Extracted data:
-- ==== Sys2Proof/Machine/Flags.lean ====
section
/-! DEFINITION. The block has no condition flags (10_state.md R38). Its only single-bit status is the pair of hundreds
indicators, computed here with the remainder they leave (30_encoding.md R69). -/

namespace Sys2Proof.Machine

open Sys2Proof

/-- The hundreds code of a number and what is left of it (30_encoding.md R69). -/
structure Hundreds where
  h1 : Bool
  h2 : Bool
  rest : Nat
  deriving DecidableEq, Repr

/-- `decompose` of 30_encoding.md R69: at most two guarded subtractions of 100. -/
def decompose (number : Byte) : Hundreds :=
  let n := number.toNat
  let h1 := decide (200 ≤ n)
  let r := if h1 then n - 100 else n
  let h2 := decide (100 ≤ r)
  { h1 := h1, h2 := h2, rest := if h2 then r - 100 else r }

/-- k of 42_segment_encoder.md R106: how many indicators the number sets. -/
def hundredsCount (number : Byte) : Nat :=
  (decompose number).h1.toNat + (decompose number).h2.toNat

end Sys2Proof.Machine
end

==

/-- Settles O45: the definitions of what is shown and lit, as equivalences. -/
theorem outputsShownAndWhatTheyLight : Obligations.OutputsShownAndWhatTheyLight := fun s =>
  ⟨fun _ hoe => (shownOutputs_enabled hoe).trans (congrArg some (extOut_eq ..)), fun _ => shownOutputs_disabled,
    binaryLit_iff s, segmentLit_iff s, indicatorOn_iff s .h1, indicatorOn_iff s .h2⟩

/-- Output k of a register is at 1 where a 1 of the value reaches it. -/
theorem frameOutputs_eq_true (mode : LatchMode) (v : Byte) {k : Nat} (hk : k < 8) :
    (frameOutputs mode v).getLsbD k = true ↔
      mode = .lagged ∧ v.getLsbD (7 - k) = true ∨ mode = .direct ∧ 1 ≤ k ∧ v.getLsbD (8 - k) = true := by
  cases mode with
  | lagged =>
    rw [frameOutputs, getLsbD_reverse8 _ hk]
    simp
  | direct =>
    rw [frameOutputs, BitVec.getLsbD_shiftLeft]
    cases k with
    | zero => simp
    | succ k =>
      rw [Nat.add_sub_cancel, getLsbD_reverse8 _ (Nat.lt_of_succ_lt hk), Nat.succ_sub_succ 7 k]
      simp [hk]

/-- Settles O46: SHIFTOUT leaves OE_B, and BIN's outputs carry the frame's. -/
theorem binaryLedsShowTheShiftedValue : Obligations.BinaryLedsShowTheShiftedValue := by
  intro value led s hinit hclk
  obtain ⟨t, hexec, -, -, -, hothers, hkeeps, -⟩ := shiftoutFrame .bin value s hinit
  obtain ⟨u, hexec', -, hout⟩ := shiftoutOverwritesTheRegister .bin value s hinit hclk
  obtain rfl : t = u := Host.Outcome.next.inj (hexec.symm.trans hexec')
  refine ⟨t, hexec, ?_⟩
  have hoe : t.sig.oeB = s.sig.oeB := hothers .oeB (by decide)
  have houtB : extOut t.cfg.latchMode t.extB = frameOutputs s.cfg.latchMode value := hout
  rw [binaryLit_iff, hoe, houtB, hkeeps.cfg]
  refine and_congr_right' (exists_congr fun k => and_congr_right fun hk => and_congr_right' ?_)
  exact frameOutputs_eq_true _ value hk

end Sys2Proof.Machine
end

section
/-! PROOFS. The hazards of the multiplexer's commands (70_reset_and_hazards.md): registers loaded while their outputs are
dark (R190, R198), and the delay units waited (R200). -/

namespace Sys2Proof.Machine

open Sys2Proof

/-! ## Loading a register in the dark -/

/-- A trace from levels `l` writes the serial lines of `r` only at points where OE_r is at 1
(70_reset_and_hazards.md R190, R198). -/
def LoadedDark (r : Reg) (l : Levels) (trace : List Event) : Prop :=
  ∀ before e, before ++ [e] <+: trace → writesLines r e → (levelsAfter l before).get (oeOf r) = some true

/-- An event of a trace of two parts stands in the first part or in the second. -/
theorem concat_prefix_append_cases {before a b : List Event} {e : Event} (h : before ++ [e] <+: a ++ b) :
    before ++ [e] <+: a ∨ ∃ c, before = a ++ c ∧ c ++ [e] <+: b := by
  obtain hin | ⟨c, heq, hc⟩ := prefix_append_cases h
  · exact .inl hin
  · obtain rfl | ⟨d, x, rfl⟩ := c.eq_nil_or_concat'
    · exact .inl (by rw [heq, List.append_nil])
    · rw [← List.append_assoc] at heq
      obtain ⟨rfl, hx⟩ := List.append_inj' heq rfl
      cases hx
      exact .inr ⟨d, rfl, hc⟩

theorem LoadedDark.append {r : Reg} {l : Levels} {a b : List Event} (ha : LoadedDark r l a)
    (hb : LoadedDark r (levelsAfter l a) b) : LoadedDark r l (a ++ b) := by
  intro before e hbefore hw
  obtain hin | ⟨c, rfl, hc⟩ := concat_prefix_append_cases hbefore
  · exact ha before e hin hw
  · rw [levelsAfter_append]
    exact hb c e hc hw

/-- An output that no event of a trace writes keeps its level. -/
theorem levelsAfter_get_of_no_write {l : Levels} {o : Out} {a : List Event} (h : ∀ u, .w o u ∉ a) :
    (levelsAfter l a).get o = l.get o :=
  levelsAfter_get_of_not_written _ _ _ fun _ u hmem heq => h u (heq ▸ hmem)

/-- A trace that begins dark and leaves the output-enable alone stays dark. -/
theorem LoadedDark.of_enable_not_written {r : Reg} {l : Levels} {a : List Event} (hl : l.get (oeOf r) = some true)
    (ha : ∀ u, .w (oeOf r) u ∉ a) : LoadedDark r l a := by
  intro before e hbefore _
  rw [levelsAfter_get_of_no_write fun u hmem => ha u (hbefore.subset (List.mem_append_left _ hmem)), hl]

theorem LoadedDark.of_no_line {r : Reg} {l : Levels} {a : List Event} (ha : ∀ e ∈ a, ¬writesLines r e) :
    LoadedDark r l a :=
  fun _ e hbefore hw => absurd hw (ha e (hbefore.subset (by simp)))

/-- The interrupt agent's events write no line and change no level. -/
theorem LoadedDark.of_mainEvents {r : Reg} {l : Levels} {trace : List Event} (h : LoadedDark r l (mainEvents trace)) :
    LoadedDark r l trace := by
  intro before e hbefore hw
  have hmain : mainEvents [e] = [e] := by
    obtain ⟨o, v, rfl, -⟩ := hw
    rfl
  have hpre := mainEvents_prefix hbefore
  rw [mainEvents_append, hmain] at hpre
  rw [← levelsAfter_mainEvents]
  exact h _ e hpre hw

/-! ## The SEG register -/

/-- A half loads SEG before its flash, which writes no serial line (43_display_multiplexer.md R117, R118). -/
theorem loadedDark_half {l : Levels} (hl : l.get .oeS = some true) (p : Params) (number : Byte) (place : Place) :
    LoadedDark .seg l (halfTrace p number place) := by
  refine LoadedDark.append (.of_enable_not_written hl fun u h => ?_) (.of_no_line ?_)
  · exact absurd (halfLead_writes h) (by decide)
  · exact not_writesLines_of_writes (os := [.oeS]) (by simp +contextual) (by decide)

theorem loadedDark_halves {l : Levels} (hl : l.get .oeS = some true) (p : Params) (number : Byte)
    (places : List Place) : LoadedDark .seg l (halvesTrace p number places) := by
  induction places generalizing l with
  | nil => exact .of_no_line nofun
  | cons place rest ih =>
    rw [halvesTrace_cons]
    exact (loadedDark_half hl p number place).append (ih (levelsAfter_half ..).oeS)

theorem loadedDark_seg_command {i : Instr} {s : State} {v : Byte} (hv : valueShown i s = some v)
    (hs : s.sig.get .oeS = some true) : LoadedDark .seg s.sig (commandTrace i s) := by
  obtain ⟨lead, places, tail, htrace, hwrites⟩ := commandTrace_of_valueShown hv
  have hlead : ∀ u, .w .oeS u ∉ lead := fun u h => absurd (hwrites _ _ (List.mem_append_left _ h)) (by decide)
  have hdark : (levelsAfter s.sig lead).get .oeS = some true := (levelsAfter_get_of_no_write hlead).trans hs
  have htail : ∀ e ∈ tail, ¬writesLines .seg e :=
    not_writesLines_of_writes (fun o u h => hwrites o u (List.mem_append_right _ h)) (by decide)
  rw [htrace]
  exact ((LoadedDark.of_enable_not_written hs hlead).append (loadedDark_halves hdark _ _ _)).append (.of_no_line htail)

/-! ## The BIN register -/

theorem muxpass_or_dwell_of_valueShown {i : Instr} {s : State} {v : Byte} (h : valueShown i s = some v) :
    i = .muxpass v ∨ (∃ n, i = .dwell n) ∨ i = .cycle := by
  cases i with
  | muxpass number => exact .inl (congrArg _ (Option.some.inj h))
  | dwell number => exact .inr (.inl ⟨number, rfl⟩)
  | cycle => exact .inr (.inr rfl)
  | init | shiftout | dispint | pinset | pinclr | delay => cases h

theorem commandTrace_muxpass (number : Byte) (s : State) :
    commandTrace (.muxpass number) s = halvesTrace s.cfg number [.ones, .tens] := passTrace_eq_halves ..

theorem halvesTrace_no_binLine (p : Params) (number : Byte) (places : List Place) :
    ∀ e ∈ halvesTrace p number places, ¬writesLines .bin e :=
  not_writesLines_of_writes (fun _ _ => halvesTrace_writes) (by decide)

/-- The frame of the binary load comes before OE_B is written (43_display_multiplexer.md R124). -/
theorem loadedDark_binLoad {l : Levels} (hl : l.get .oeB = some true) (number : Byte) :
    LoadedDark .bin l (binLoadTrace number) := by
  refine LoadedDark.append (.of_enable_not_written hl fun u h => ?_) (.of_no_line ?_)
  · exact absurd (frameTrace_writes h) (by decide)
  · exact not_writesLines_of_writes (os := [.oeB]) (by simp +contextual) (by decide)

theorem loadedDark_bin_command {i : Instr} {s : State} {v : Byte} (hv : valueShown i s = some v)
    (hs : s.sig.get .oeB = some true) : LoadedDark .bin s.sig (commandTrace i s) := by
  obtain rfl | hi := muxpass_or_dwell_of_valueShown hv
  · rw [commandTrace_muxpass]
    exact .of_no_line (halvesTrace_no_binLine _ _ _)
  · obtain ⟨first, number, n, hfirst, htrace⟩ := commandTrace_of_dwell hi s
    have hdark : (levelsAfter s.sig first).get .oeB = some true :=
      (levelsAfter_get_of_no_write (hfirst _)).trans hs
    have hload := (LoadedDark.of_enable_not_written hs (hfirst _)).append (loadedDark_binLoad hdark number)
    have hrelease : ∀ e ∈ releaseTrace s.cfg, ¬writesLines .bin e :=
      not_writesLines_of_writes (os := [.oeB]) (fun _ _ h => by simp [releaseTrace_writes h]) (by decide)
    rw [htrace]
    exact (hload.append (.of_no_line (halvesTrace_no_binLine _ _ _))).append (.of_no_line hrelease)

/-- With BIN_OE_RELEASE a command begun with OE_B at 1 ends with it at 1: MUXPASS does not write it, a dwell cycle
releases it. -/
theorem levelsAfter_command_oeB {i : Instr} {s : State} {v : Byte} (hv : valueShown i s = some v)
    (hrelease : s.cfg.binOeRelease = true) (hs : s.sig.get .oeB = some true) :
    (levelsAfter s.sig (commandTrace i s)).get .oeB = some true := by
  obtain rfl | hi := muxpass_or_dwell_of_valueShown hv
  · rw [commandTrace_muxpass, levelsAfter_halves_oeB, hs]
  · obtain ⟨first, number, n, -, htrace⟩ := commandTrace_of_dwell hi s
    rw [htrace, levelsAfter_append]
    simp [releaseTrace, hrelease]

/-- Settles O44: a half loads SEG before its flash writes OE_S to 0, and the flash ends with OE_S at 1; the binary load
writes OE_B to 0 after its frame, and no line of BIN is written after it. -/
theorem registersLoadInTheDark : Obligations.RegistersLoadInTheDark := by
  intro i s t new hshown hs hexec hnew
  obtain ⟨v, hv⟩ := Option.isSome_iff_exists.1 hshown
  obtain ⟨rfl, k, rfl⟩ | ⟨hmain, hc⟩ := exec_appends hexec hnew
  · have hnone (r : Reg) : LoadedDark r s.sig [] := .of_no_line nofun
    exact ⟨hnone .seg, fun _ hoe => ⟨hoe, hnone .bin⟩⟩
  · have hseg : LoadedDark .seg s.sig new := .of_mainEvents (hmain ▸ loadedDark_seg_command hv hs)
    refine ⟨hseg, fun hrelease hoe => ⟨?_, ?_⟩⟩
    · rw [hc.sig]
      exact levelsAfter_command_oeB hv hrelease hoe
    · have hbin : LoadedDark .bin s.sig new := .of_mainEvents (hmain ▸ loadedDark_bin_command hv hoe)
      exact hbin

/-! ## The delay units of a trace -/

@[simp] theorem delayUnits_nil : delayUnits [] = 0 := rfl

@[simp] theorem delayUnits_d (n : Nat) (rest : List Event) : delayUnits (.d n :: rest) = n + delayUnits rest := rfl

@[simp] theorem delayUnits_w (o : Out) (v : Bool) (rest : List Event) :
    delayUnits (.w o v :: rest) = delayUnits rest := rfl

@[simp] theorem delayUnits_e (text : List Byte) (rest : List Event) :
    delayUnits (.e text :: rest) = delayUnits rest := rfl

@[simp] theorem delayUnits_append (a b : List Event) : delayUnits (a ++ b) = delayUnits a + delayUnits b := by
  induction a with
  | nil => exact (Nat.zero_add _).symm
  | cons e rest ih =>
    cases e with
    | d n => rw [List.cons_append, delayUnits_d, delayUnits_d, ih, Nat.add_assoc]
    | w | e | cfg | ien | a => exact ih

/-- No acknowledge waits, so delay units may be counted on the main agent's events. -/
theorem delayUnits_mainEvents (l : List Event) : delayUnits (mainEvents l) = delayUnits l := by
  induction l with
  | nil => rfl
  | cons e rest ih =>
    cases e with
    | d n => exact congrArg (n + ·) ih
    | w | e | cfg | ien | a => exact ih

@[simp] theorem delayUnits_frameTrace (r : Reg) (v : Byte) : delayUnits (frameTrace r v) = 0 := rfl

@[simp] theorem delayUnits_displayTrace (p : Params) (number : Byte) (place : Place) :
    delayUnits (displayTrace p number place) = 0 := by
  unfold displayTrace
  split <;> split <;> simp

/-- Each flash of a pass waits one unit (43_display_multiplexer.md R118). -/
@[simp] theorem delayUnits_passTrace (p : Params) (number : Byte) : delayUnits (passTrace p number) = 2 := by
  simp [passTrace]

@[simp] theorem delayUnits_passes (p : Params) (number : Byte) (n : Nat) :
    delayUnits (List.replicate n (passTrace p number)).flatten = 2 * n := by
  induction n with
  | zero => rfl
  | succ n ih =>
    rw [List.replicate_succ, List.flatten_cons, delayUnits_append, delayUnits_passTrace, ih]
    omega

What needs to be done: All that should be written out is the stretch of lines above between the one holding "pair of hundreds" and the one holding "structure Hundreds where", inclusive, exactly as given.

Response area:
/-! DEFINITION. The block has no condition flags (10_state.md R38). Its only single-bit status is the pair of hundreds
indicators, computed here with the remainder they leave (30_encoding.md R69). -/

namespace Sys2Proof.Machine

open Sys2Proof

/-- The hundreds code of a number and what is left of it (30_encoding.md R69). -/
structure Hundreds where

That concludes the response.